=== Begin Enclosure ===

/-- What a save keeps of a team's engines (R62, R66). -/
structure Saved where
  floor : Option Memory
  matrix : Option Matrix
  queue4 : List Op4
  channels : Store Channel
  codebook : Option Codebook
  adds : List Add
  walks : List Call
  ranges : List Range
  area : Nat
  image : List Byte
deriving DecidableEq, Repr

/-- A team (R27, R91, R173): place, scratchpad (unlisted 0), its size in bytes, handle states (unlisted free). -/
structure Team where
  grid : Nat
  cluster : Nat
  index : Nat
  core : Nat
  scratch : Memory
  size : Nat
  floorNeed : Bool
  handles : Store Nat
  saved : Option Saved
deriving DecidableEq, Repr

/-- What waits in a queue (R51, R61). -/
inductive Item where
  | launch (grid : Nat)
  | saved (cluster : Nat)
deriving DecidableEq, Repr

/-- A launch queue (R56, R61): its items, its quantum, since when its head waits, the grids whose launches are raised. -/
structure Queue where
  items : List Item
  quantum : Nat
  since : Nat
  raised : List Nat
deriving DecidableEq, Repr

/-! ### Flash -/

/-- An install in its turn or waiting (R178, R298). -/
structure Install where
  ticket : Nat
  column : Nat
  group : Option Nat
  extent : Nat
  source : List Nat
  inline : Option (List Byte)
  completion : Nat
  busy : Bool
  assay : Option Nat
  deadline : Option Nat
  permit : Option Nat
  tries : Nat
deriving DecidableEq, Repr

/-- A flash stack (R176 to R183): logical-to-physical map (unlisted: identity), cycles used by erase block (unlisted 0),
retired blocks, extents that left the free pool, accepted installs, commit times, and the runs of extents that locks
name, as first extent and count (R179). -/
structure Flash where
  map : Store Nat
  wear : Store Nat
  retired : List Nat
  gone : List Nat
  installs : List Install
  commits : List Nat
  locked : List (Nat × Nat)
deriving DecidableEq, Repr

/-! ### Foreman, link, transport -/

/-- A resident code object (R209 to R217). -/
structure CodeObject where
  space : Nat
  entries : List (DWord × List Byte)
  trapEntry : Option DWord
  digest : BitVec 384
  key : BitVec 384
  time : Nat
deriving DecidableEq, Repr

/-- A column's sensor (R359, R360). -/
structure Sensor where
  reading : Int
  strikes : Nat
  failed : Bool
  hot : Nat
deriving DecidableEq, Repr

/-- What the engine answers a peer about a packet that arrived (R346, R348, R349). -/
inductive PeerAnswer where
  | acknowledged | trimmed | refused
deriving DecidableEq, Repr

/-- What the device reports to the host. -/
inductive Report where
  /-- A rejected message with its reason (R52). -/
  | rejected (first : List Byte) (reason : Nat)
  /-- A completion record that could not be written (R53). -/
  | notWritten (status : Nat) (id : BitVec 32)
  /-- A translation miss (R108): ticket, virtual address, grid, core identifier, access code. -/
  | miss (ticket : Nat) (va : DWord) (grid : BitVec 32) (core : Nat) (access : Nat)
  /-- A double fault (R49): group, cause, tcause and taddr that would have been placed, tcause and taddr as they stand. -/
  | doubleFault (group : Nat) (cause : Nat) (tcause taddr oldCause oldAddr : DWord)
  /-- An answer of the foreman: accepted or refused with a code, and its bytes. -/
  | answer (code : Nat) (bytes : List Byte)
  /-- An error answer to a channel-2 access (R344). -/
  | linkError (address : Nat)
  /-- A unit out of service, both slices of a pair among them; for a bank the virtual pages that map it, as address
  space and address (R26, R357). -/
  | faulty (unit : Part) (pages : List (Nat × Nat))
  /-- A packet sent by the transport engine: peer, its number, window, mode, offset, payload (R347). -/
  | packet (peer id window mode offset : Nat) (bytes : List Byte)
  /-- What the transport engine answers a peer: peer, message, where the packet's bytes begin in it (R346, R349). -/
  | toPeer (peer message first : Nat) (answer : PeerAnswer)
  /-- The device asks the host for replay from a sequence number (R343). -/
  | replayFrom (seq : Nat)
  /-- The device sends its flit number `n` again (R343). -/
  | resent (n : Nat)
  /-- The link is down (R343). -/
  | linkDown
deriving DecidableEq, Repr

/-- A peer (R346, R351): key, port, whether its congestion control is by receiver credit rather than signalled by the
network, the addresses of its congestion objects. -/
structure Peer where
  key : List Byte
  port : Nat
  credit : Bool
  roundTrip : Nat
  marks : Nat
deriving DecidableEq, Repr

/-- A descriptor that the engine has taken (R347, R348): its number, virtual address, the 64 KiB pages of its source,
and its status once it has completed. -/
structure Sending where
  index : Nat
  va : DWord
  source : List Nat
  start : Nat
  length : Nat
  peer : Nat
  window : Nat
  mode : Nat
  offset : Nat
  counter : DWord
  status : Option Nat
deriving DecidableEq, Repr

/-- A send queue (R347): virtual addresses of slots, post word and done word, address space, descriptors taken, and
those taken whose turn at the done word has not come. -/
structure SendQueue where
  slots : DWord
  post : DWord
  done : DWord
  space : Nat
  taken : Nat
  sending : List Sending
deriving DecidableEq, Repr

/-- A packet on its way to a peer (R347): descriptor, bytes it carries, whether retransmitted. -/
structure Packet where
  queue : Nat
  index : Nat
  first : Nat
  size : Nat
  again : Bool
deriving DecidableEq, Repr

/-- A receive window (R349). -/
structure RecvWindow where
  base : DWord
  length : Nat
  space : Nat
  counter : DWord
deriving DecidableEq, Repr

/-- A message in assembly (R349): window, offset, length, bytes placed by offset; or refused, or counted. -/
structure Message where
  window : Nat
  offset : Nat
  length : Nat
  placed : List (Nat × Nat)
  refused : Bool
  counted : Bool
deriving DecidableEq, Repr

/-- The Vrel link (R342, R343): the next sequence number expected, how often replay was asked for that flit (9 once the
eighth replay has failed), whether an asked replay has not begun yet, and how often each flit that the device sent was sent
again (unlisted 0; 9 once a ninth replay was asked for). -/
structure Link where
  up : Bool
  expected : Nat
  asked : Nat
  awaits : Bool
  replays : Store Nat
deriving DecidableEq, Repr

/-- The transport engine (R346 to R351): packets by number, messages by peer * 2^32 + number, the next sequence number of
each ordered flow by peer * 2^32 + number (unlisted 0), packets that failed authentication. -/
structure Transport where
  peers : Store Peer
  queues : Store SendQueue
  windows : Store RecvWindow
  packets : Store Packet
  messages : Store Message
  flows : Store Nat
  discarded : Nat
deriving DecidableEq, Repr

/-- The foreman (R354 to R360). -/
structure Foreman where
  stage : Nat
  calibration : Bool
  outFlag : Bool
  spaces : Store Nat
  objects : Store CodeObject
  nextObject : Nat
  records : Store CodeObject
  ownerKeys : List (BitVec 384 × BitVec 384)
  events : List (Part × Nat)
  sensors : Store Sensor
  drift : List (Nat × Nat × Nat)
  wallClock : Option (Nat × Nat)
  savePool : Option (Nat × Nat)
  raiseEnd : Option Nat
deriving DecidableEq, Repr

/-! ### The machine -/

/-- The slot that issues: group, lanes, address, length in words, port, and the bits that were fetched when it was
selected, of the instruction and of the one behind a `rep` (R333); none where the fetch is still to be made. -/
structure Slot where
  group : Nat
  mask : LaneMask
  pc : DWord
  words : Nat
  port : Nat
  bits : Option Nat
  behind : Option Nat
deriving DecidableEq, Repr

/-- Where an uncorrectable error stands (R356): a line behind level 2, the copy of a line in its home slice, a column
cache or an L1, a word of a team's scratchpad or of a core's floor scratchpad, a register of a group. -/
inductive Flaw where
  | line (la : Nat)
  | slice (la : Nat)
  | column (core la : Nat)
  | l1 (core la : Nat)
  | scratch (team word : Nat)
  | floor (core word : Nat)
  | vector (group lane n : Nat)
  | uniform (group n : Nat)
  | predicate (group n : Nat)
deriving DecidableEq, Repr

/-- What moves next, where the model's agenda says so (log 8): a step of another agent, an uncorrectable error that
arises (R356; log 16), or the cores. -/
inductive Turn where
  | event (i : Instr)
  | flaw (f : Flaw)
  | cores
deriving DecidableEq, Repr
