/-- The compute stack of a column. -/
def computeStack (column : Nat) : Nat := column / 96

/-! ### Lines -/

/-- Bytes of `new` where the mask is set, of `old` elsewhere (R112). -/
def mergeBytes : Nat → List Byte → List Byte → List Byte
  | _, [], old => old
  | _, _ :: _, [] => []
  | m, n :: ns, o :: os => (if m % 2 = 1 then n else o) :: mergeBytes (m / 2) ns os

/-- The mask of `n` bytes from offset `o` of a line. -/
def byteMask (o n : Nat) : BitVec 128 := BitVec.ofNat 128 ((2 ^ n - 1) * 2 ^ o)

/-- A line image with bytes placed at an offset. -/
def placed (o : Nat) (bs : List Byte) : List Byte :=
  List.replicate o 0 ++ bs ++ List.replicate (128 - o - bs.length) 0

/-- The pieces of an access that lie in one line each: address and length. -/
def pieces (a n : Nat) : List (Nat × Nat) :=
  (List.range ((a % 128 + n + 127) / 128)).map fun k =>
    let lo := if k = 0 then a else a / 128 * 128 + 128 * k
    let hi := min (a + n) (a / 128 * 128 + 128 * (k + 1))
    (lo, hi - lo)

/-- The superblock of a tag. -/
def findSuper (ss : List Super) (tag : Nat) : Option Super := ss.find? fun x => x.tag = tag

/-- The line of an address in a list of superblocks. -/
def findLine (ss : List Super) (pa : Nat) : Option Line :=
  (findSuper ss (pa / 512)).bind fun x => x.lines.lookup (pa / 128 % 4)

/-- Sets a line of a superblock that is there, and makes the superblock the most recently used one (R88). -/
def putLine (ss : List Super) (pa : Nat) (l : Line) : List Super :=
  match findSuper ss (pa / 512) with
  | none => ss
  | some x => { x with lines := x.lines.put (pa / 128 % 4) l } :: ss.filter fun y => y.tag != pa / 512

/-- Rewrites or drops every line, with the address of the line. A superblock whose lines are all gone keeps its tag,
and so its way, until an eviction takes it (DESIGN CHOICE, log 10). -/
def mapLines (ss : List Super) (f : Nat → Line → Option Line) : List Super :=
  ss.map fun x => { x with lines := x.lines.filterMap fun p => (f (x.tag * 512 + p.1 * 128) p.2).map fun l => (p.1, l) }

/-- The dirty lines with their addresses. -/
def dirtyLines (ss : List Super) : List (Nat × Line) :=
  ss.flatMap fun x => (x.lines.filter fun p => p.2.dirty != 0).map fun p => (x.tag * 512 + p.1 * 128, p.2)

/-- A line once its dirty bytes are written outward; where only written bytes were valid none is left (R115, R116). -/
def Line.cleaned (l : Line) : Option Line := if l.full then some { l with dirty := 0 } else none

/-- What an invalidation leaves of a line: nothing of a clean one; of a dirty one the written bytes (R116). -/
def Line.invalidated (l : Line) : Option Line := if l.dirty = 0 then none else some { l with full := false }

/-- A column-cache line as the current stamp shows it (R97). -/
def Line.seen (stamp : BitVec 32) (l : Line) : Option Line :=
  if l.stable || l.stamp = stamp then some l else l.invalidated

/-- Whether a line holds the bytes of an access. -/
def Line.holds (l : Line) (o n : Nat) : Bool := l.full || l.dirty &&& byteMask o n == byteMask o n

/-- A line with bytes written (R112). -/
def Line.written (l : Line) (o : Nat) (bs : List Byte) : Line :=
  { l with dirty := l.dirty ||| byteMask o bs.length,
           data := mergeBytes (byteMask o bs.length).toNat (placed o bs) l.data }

=== End Enclosure ===

= Your assignment =
Restate the entries above word for word, beginning with their first line and ending with the line holding "image : List Byte"; omit everything else.

= Reply =
/-- What a save keeps of a team's engines (R62, R66). -/
structure Saved where
  floor : Option Memory
  matrix : Option Matrix
  queue4 : List Op4
  channels : Store Channel
  codebook : Option Codebook
  adds : List Add
  walks : List Call
  ranges : List Range
  area : Nat
  image : List Byte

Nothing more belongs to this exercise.